На плане четко было обозначено Коломяжское скаковое поле, а чуть выше его на пустых местах красовался обрисованный пунктиром пятиугольник и шла курсивная надпись: «Остатки шведского укрепления XVII века». И мой приятель хлопнул себя по лбу: «Так вот что мы тогда видели!»
Все стало понятно: на земле уже очень давно полностью изгладились все следы существовавших некогда здесь сооружений; теперь можно бродить по этим болотистым пространствам годами и не заметить ничего. Но в земле, в почве, в ее свойствах, а в связи с этим и в растительности этих мест, разница сохранилась. На том пространстве, где когда-то поднимались валы и гласисы крепостного сооружения, и по сей день растет не такая трава, как тут же рядом. Поднимаются иные лопухи, по-другому кустится крапива. И сверху, с воздуха, это бросается в глаза…

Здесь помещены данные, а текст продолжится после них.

/-- Whether a bank of a die's cores, or of a lane or store core, is free. -/
def State.bankFree (s : State) (d : Nat) : Bool :=
  (dieCores d ++ (List.range 80).map (fun i => 448 + i)).any (fun u => [0, 1].any (fun b => decide ((s.bank u b).job = none)))

/-- The first choice that can be placed, with those passed over before it; with no bank free none is passed over. -/
def State.serve (s : State) (d : Nat) (over_ : List Choice) : List Choice → State
  | [] => if s.bankFree d then s.onDie d (fun x => x.passOver over_) else s
  | c :: cs => match s.place d c with
    | some s1 => { s1.onDie d (fun x => (x.passOver over_).served c) with power := 0 }
    | none => s.serve d (over_ ++ [c]) cs

/-- What the walkers read for a task, as flat addresses and bytes: the record, its predecessor counters, the doublewords of its preloads (13 R301, R306, R307). -/
def State.walkReads (s : State) (p : Nat) (a : Pasid) (args : Nat) (t : Task) : List (Nat × Nat) :=
  (t.addr.toNat, 128) :: (match s.recOf p a t with
    | some r => (r.preds.filter (fun x => decide (x.1 ≠ 0))).map (fun x => (x.1, 4))
        ++ (r.preload.filter (fun x => decide (32768 ≤ x))).map (fun x => (args + 8 * (x % 128), 8))
    | none => [])

/-- A die whose walker has reported the misses of its reads to the batcher (12 R290; log entry 58). -/
def State.walkReport (s : State) (d : Nat) : State :=
  (somes s.packets).foldl (fun s x =>
    if s.packetOpen x.1 x.2 = false then s
    else (x.2.tasks.filter (fun t => t.dies.getLsbD d)).foldl (fun s t =>
      (s.walkReads x.2.part x.2.asid x.2.args.toNat t).foldl (fun s r => match s.devMiss x.2.part r.1 r.2 x.2.asid with
        | some (t, n, st, _) => if (s.die d).full then s else s.report d t n st false none
        | none => s) s) s) s

/-- The move of ITERATION_PLACE: a die's walker places one iteration. -/
def State.iterationPlace (s : State) (d : Nat) : State :=
  if s.lenfy.boot = .running then
    let s1 := s.walkReport d
    s1.serve d [] (s1.choices d)
  else s

/-- ITERATION_PLACE. -/
def execIterationPlace (die : Nat) (s : State) : Out := .next (s.iterationPlace die)

end Sys2Proof.Machine
end

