-- ==== Sys2Proof/Machine/Admin.lean ====
section
/-!
DEFINITION. The management commands of queues, tensors, Crossings, jobs and tables (22 R420, R424, R426, R427, R429, R436, R439, R440; 12 R280, R281, R287; 14 R325, R337, R346; 17 R362 to R364, R371; 19 R379; 08 R212; 21 R405).
-/

namespace Sys2Proof.Machine

/-! ### Queues (22 R415, R424, R426, R427) -/

/-- The state of a queue that is enabled: RUNNING, or PAUSED while its partition is pre-empted (22 R433). -/
def State.enabledAs (s : State) (f : Nat) : QState := match s.part (s.fnPart f) with
  | some x => if x.state = .running ∨ x.state = .waiting then .running else .paused
  | none => .running

/-- CREATE_QUEUE (22 R415): target: the local queue number. What other members have sent for the queue's next packet stays (23 R445). -/
def execCreateQueue (f base k : Nat) (s : State) : Out := s.command f 0x01 (fun m s =>
  match s.globalQ f m.target with
  | none => s.finish f 0x0502
  | some g =>
    if k < 6 ∨ 15 < k ∨ base % 4096 ≠ 0 ∨ (s.queue g).state ≠ .disabled then s.finish f 0x0502
    else (s.onQueue g (fun x => { fn := f, base := base, k := k, state := s.enabledAs f, digests := x.digests, owed := x.owed })).finish f 0)

/-- A stopped job discarded: its frame slot is free (08 R212). -/
def State.discardStopped (s : State) (u b : Nat) : State :=
  let k := s.bank u b
  let s1 := match k.job, k.fault.bind (fun f => f.slot) with
    | some j, some i => s.onPart j.part (fun p => { p with slots := set false p.slots i false })
    | _, _ => s
  s1.discardJob u b

/-- The domain that a saved job has joined: the DMR of its image names its level and id. -/
def State.savedDomain (s : State) (p : Nat) (v : Saved) : Option Nat :=
  let c := csrOfImage (s.hostGet (s.saveSlot p v.slot) imageBytes) 0
  if c.dmrId = 0 then none else some (domKey c.dmrLevel.toNat (v.job.dscope) c.dmrId.toNat)

/-- A saved job discarded: its views are dropped, it leaves its domain, its iteration counts as discarded (22 R426). -/
def State.discardSaved (s : State) (p : Nat) (v : Saved) : State :=
  let s1 := match s.savedDomain p v with
    | none => s
    | some key => (s.onDomain key (fun d => d.depart v.job.arrived)).tell key (.depart v.job.arrived (s.phaseOf key))
  let s2 := s1.dropViews (s.jobViews v.job.jid)
  let s3 := match s.taskOf v.job with
    | some i => s2.onTask v.job.packet i (fun t => { t with disc := t.disc + 1 })
    | none => s2
  (s3.onPart p (fun x => { x with saved := x.saved.filter (fun y => decide (y.job.jid ≠ v.job.jid)) })).sweepDomains

/-- Whether a bank's job has been stopped by the pre-emption limit and its frame, which goes before its discard, is not written (22 R434). -/
def Bank.limitFrame (k : Bank) : Bool := match k.fault with
  | some f => decide (f.code = 0x0018) && f.slot.isNone
  | none => false

/-- Every job of the packets of a queue is to be discarded (22 R426): one that has not started, or is stopped with every command that it still performs performed, at once; another stopped one when its frame is due, which `preempt` says (17 R366, 22 R434), and another at its next clause boundary. -/
def State.discardJobs (s : State) (q : Nat) : State :=
  let pids := (s.packetsOf q).map Prod.fst
  let s1 := s.placedJobs.foldl (fun s x =>
    if pids.contains x.2.2.packet = false then s
    else if (x.2.2.status = .stopped ∧ s.settled x.1 x.2.1 = true ∧ (s.bank x.1 x.2.1).limitFrame = false) ∨ x.2.2.started = false then s.discardStopped x.1 x.2.1
    else s.onBank x.1 x.2.1 (fun k => k.onJob (fun j => { j with preempt := some true, preCyc := if j.preempt.isNone then 0 else j.preCyc }))) s
  (somes s1.parts).foldl (fun s p => (p.2.saved.filter (fun v => pids.contains v.job.packet)).foldl (fun s v => s.discardSaved p.1 v) s) s1

/-- Every unplaced iteration of the packets of a queue is dropped (22 R426). -/
def State.dropTasks (s : State) (q : Nat) : State :=
  { s with packets := s.packets.map (fun p => (p.1, p.2.map (fun (x : Packet) =>
      if x.queue = q then { x with tasks := x.tasks.map (fun t => { t with dropped := true }) } else x))) }

/-- DESTROY_QUEUE (22 R426): the command completes when the queue has drained. -/
def execDestroyQueue (f : Nat) (discard : Bool) (s : State) : Out := s.command f 0x02 (fun m s =>
  match s.globalQ f m.target with
  | none => s.finish f 0x0502
  | some g =>
    if (s.queue g).state = .draining then s
    else if (s.queue g).state = .disabled then s.finish f 0x0502
    else
      let s1 := (s.quitFabric g none).onQueue g (fun x => { x with state := .draining, reading := none, discard := discard })
      if discard then (s1.dropTasks g).discardJobs g else s1)

/-- RESTART_QUEUE (22 R427). -/
def execRestartQueue (f : Nat) (s : State) : Out := s.command f 0x03 (fun m s =>
  match s.globalQ f m.target with
  | none => s.finish f 0x0502
  | some g =>
    if (s.queue g).state ≠ .error then s.finish f 0x0502
    else (s.onQueue g (fun x => { x with state := s.enabledAs f, reading := none })).finish f 0)

/-- CREATE_CQ (22 R424): target: the completion queue. -/
def execCreateCq (f base k : Nat) (s : State) : Out := s.command f 0x04 (fun m s =>
  if 64 ≤ m.target ∨ k < 4 ∨ 16 < k ∨ (get {} (s.func f).cqs m.target : Cq).live then s.finish f 0x0502
  else (s.onFunc f (fun x => { x with cqs := set {} x.cqs m.target { live := true, base := base, k := k }, cqh := set 0 x.cqh m.target 0 })).finish f 0)

/-- DESTROY_CQ (22 R424): the appends that wait are dropped with it. -/
def execDestroyCq (f : Nat) (s : State) : Out := s.command f 0x05 (fun m s =>
  if (get {} (s.func f).cqs m.target : Cq).live = false then s.finish f 0x0502
  else (s.onFunc f (fun x => { x with cqs := set {} x.cqs m.target {} })).finish f 0)

/-! ### Tensors (12 R280, R281; 14 R325, R337, R346) -/

/-- ALLOC_TENSOR (22 R429; 12 R280, R281; 14 R325, R337). -/
def execAllocTensor (f : Nat) (s : State) : Out := s.command f 0x11 (fun m s =>
  match s.createTensor (s.fnPart f) (s.hostGet m.arg 128) with
  | .error st => s.finish f st
  | .ok (s1, t, form) => s1.finish f 0 (leBytes 4 t.id ++ leBytes 4 form.toNat))

/-- The handles of a tensor's views. -/
def State.viewsOn (s : State) (tid : Nat) : List Nat := (s.views.filter (fun v => v.2.used && decide (v.2.tid = tid))).map Prod.fst

/-- A tensor freed (14 R346): its views are dropped as one move; a COVERED one is deleted once its tiles are elided, another at once, or with the last unperformed command that names it (log entry 69). -/
def State.freeTensor (s : State) (t : Tensor) : State :=
  let s1 := s.dropViews (s.viewsOn t.id)
  if t.covered then s1
  else if s.tensorBusy t.id then s1.onTensor t.id (fun t => { t with freed := true })
  else s1.deleteTensor t

/-- The effect of a command on a tensor of the function's partition: another partition's is not permitted, and none with that id is a bad packet. -/
def State.withTensor (s : State) (f tid : Nat) (act : Tensor → State) : State := match s.tensor tid with
  | none => s.finish f 0x0502
  | some t => if t.part ≠ s.fnPart f then s.finish f 0x0508 else act t

/-- FREE_TENSOR (14 R346; 23 R450): one of a weight version or of a Crossing is not permitted. -/
def execFreeTensor (f : Nat) (s : State) : Out := s.command f 0x12 (fun m s => s.withTensor f m.target (fun t =>
  if t.version.isSome ∨ (s.slotOf t.id 0).isSome then s.finish f 0x0508 else (s.freeTensor t).finish f 0))

/-- INVALIDATE (12 R287): tiles `lo` to `lo + n - 1` of a tensor. -/
def execInvalidate (f lo n : Nat) (s : State) : Out := s.command f 0x13 (fun m s => s.withTensor f m.target (fun t =>
  ({ s with units := s.units.map (fun (p : Nat × Core) => (p.1, { p.2 with ttb := p.2.ttb.filter (fun x =>
      !(decide (x.tid = t.id) && decide (lo ≤ x.tile) && decide (x.tile < lo + n))) })) }).finish f 0))

/-- MOVE_TILE (19 R379): the home die's engine is asked for the move. -/
def execMoveTile (f n tier stack : Nat) (s : State) : Out := s.command f 0x14 (fun m s => s.withTensor f m.target (fun t =>
  if 3 ≤ tier ∨ stacksOf tier ≤ stack ∨ t.tiled = false ∨ t.tileCount ≤ n then s.finish f 0x0502
  else (s.askMove { tid := t.id, tile := n, tier := tier, stack := stack, part := t.part }).finish f 0))

/-! ### Crossings (17 R361 to R364, R371) -/

/-- Whether two dies are the ends of one link (17 R361). -/
def linked (a b : Nat) : Bool :=
  let ends := fun (m c : Nat) => decide (8 ≤ m) && decide (m < 16) && (decide (c = m - 8) || decide (c = (m - 8 + 1) % 8))
  ends a b || ends b a

/-- A main core by its die and number in it. -/
def coreIn (die n : Nat) : Option Nat := if die < 16 then (dieCores die)[n]? else none

/-- The frame size code of a slot of `rows` rows (17 R362); none for another count. -/
def slotSize : Nat → Option Nat
  | 8 => some 0 | 32 => some 1 | 128 => some 2 | 512 => some 3 | 2048 => some 4 | 8192 => some 5 | _ => none

/-- The near stack on which a die's slot tensors lie (12 R291, 17 R363). -/
def nearStack (die : Nat) : Nat := if die < 8 then die else 8 + 2 * (die - 8)

/-- The Crossing of a record, with its slot tensor (17 R362, R363); none where the first check fails. -/
def State.crossingOf (s : State) (p : Nat) (bs : List Byte) : Option (Crossing × Tensor) :=
  let rows := leAt bs 12 4
  let n := if leAt bs 7 1 = 0 then 2 else leAt bs 7 1
  let fmt := leAt bs 8 1
  match coreIn (leAt bs 0 1) (leAt bs 1 1), coreIn (leAt bs 3 1) (leAt bs 4 1), slotSize rows with
  | some a, some c, some z =>
    if !zeroBytes bs 9 12 ∨ !zeroBytes bs 20 24 ∨ 2 ≤ leAt bs 6 1 ∨ 7 < fmt ∨ 4 < n ∨ 8 ≤ leAt bs 2 1 ∨ 8 ≤ leAt bs 5 1
        ∨ linked (leAt bs 0 1) (leAt bs 3 1) = false ∨ s.holds p a = false ∨ s.holds p c = false then none
    else
      let free := Config.freeTensor s.free % 2 ^ 24
      let tid := if free ≠ 0 ∧ s.tensor free = none then free
        else ((1 :: s.tensors.map (fun x => x.1 + 1)).filter (fun x => decide (s.tensor x = none))).foldl (fun m x => if m = 0 then x else min m x) 0
      let e := rowElems fmt
      some ({ part := p, scoreU := a, sid := leAt bs 2 1, rcoreU := c, rid := leAt bs 5 1, rbank := leAt bs 6 1, nslots := n, fmt := fmt
              rows := rows, aw := BitVec.ofNat 32 (leAt bs 16 4), tid := tid, cnt := n },
            { id := tid, part := p, home := leAt bs 3 1, tiled := true, covered := true, ro := false, scale := false, fmt := fmt, ndim := 2
              fsz := z, order := [0, 1, 0, 0, 0, 0], ext := [e, rows * n, 1, 1, 1, 1], tsh := [e, rows, 1, 1, 1, 1], wbase := leAt bs 24 8
              tbase := nearStack (leAt bs 3 1) * 2 ^ 36, stride := [0, 0, 0, 0, 0], scid := 0 })
  | _, _, _ => none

Бросается, да не всегда. Бросается, да не под любым углом зрения. Чтобы заметить тот гигантский «чертеж», надо лететь над ним на точно определенной высоте, в то время, как и солнце стоит на таком-то именно, а не каком-либо ином градусе над горизонтом, и светит именно по одному из всех шестнадцати румбов катушки компаса. Значит, стоит нарушить одно из этих условий – а не зная, в чем дело, вы обязательно нарушите их, – и вы ничего не увидите, как не увидел ничего наш летчик на завтра того удачливого дня. И лишь когда все необходимые условия внезапно совпали – а это случилось примерно через год, – сокровенный рисунок, памятка прошлых веков, подобно письменам древнего палимпсеста – двуслойной рукописи – проступил из-под последующих наслоений и оказался зримым из кабины самолета…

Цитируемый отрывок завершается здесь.